*REQUIRED ACTION*. Find every line in the records that holds the string "gsum". Copy each one.

++++++++

/-- FREERUN is left in the core cycle of a write of FRW_HI: the word is as before it (R207) -/
def frwUndo (d : Nat) (s : State) : State :=
  match (ix s.dpll d).frw with
  | some (c, w) => if c = cycleNow s && dpllState s d == 0 then setWord d w s else s
  | none => s

/-- ACQUIRING entered (R190) -/
def toAcquiring (d : Nat) (s : State) : State :=
  let s := frwUndo d s
  let old := dpllState s d
  let s := if old = 0 || old = 3 then restartInteg d s else s
  putDpllState d 1 (modDpll d (fun x => { x with un := 0 }) (put (SEL_DPLLd_STAT_LOCKCNT d) 0 s))

/-- FREERUN entered holding the word (R190) -/
def toFreerun (d : Nat) (s : State) : State := putDpllState d 0 s

/-- g of R201 in ms: grid time less the accumulator -/
def gridG (s : State) (d : Nat) : Int := roundDiv (gridT s - accOf s d) ((1000000 * nsT : Nat) : Int)

/-- SANITY_ACT: 24 buckets with g recorded, slot 30 valid and not the active slot, in HOLDOVER (R201) -/
def sanityAct (s : State) (d : Nat) : Bool :=
  dpllState s d == 3 && (ix s.dpll d).buckets.length == 24 && (ix s.dpll d).buckets.all (fun b => b.g.isSome)
    && on s MNS_GT_STAT_VALID && actSlot s d != some 30 && !isolated s 6

/-- the model that a holdover entered now runs on: the one before a refit of the same core cycle (R197, R207) -/
def entryModel (s : State) (d : Nat) : HoModel :=
  match (ix s.dpll d).mWas with
  | some (c, m) => if c = cycleNow s then m else modelNow s d
  | none => modelNow s d

/-- HOLDOVER entered (R195, R202): the model, Δ and the entry values fixed, the word computed, the event set; the fault source at
once when HO_DLY = 0 -/
def enterHoldover (d : Nat) (s : State) : State :=
  let s := avgUpdate d (lockUndo d s)
  let m := entryModel s d
  let g := if on s MNS_GT_STAT_VALID then some (gridG s d) else none
  let s := modDpll d (fun x => { x with
    hoAt := s.now, ho := m, hoDelta := x.wAvg - modelWord m x.tAvg x.thAvg, hoG := g, hoRep := false, hoAvg := false
    specOff := false, gsum := 0, gcnt := 0 }) s
  let s := put (SEL_DPLLd_EVT_HOLDOVER d) 1 (putDpllState d 3 s)
  let s := holdoverUpdate d (on s (SEL_DPLLd_HOCFG_MODEL_USE d) && m.ok) s
  let s := putB (SEL_DPLLd_STAT_SANITY_ACT d) (sanityAct s d) (inSpecEval d (showHoFreq d s))
  if rd s (SEL_DPLLd_HOCFG_HO_DLY d) = 0 then raise 26 (some d) (modDpll d (fun x => { x with hoRep := true }) s) else s

/-- the DPLL's input is lost (R190, R191): HOLDOVER when its average has been valid, FREERUN otherwise -/
def inputLost (d : Nat) (s : State) : State :=
  let s := lockUndo d s
  let st := dpllState s d
  if st = 1 || st = 2 then
    let s := if avgReady s d then avgUpdate d s else s
    if (ix s.dpll d).avgEver then enterHoldover d s else toFreerun d s
  else s

/-! ### The loop (R187) -/

/-- the next whole second since HOLDOVER was entered, after the latest update (R202 step 5) -/
def hoSecond (s : State) (d : Nat) : Nat :=
  let x := ix s.dpll d
  x.hoAt + ((x.updAt - x.hoAt) / secU + 1) * secU

/-- the time from now to the next update of the word: a second in FREERUN, the next second of a holdover, the interval of the loop (R187,
R195; log entry 142) -/
def updIn (s : State) (d : Nat) : Nat :=
  let x := ix s.dpll d
  let t := if dpllState s d = 0 || x.updI = 0 then secU
    else if dpllState s d = 3 then hoSecond s d - s.now
    else if s.now < x.updAt + x.updI then x.updAt + x.updI - s.now else x.updI
  orElse0 t 1

/-- the slew term s_n for what is pending (R192): no more than what the time to the next update needs, so that the last update moves only
the remainder; none while SEL is isolated and its words are frozen (R206, log entry 142) -/
def slewRate (s : State) (d : Nat) (pend : Int) : Int :=
  let rate := roundDivN (rd s (SEL_DPLLd_SLEW_SLEW d) * 2 ^ 48) 1000000000
  let need := roundDivN (pend.natAbs * 2 ^ 48 * secU) (65536000000000 * updIn s d)
  let r : Int := min rate need
  if pend = 0 || isolated s 6 then 0 else if 0 < pend then r else -r

/-- PEND of DPLL d (R192) -/
def pendOf (s : State) (d : Nat) : Int := rdPair48 s (SEL_DPLLd_PEND_LO_PEND d) (SEL_DPLLd_PEND_HI_PEND d)

/-- what the slew has moved the accumulator by since O_w last took it in (R192) -/
def slewMoved (s : State) (d : Nat) : Int :=
  let x := ix s.dpll d
  clampI (roundDiv (x.slew * ((s.now : Int) - x.slewAt)) ((20 * 2 ^ 48 : Nat) : Int)) ((pendOf s d).natAbs : Int)

/-- O_w now, the slew in progress included, so that a written step leaves e unchanged (R186) -/
def owNow (s : State) (d : Nat) : Int := (ix s.dpll d).ow + slewMoved s d

/-- the slew moved on by the time since it last was: O_w and PEND, STEP_DONE when PEND reaches 0 (R192) -/
def slewMove (d : Nat) (s : State) : State :=
  let pend := pendOf s d
  if pend = 0 then s
  else
    let mv := slewMoved s d
    let left := pend - mv
    let s := modDpll d (fun x => { x with ow := x.ow + mv, slew := slewRate s d left, slewAt := s.now }) s
    let s := putPairS (SEL_DPLLd_PEND_LO_PEND d) (SEL_DPLLd_PEND_HI_PEND d) left s
    if left = 0 then s |> put (SEL_DPLLd_STAT_SLEWING d) 0 |> put (SEL_DPLLd_EVT_STEP_DONE d) 1 else s

/-- a loop update with the group's sum over n samples of slot i (R187); a write of BW, DAMP or FLIM in the same core cycle counts from the
next one on (R207) -/
def loopUpdate (d i : Nat) (sum : Int) (n : Nat) (s : State) : State :=
  let dt := s.now - (ix s.dpll d).updAt
  let c := codeInUse s d i dt
  let r := sampleRate s i dt
  let s := putB (SEL_DPLLd_STAT_BW_CLAMP d) c.2 s
  let damp := cycWas s (SEL_DPLLd_CFG_DAMP d)
  let s := slewMove d (modDpll d (fun x => { x with updAt := s.now, updI := groupSize s i * secU * r.2 / orElse0 r.1 1 }) s)
  let x := ix s.dpll d
  let lim := flimOf (cycWas s (SEL_DPLLd_FLIM_FLIM d))
  let integ := clampI (x.integ + roundDiv (gainKI c.1 damp * sum * (dt : Int)) ((n * secU : Nat) : Int)) (lim * 2 ^ 40)
  let p0 := roundDiv (gainKP c.1 damp * sum) (n : Int)
  let psl := rd s (SEL_DPLLd_CFG_PSL d)
  let pl : Int := (psl * 2 ^ 88 / 1000000000 : Nat)
  let p := if psl = 0 then p0 else clampI p0 pl
  let w := clampI (roundDiv (integ + p) ((2 ^ 40 : Nat) : Int) + x.slew) lim
  let s := putB (SEL_DPLLd_STAT_PSL_ACT d) (psl != 0 && p != p0) s
  let s := modDpll d (fun x => { x with integ := integ, gsum := 0, gcnt := 0 }) s
  showHoFreq d (avgUpdate d (histPush d (wordUpdate d lim w s)))

/-- one sample judged for lock (R190): LOCKCNT, LOCK_N samples within W lock, UN samples beyond 2 W unlock -/
def lockSample (d : Nat) (e : Int) (s : State) : State :=
  let w : Int := (rd s (SEL_DPLLd_LOCKW_W d) * 4096 : Nat)
  let a : Int := e.natAbs
  let s := if a ≤ w then bump (SEL_DPLLd_STAT_LOCKCNT d) s else put (SEL_DPLLd_STAT_LOCKCNT d) 0 s
  let s := modDpll d (fun x => { x with un := if 2 * w < a then x.un + 1 else 0 }) s
  let st := dpllState s d
  if isolated s 6 then s
  else if st = 1 && decide (orElse0 (rd s (SEL_DPLLd_LOCK_LOCK_N d)) 1 ≤ rd s (SEL_DPLLd_STAT_LOCKCNT d)) then putDpllState d 2 s
  else if st = 2 && decide (orElse0 (rd s (SEL_DPLLd_LOCK_UN d)) 1 ≤ (ix s.dpll d).un) then
    putDpllState d 1 (put (SEL_DPLLd_STAT_LOCKCNT d) 0 s)
  else s

/-- a tracked sample e of slot i: PERR, lock, and the group (R186, R187) -/
def trackSample (d i : Nat) (e : Int) (s : State) : State :=
  let s := putS (SEL_DPLLd_PERR_E d) (satS 32 e) s
  let s := modDpll d (fun x => { x with smpAt := s.now }) s
  let s := if dpllState s d = 3 then toAcquiring d s else s
  let s := lockSample d e s
  let x := ix s.dpll d
  if groupSize s i ≤ x.gcnt + 1 then loopUpdate d i (x.gsum + e) (x.gcnt + 1) s
  else modDpll d (fun x => { x with gsum := x.gsum + e, gcnt := x.gcnt + 1 }) s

++++++++

*SOLUTION*.
    specOff := false, gsum := 0, gcnt := 0 }) s
  let s := modDpll d (fun x => { x with integ := integ, gsum := 0, gcnt := 0 }) s
  if groupSize s i ≤ x.gcnt + 1 then loopUpdate d i (x.gsum + e) (x.gcnt + 1) s
  else modDpll d (fun x => { x with gsum := x.gsum + e, gcnt := x.gcnt + 1 }) s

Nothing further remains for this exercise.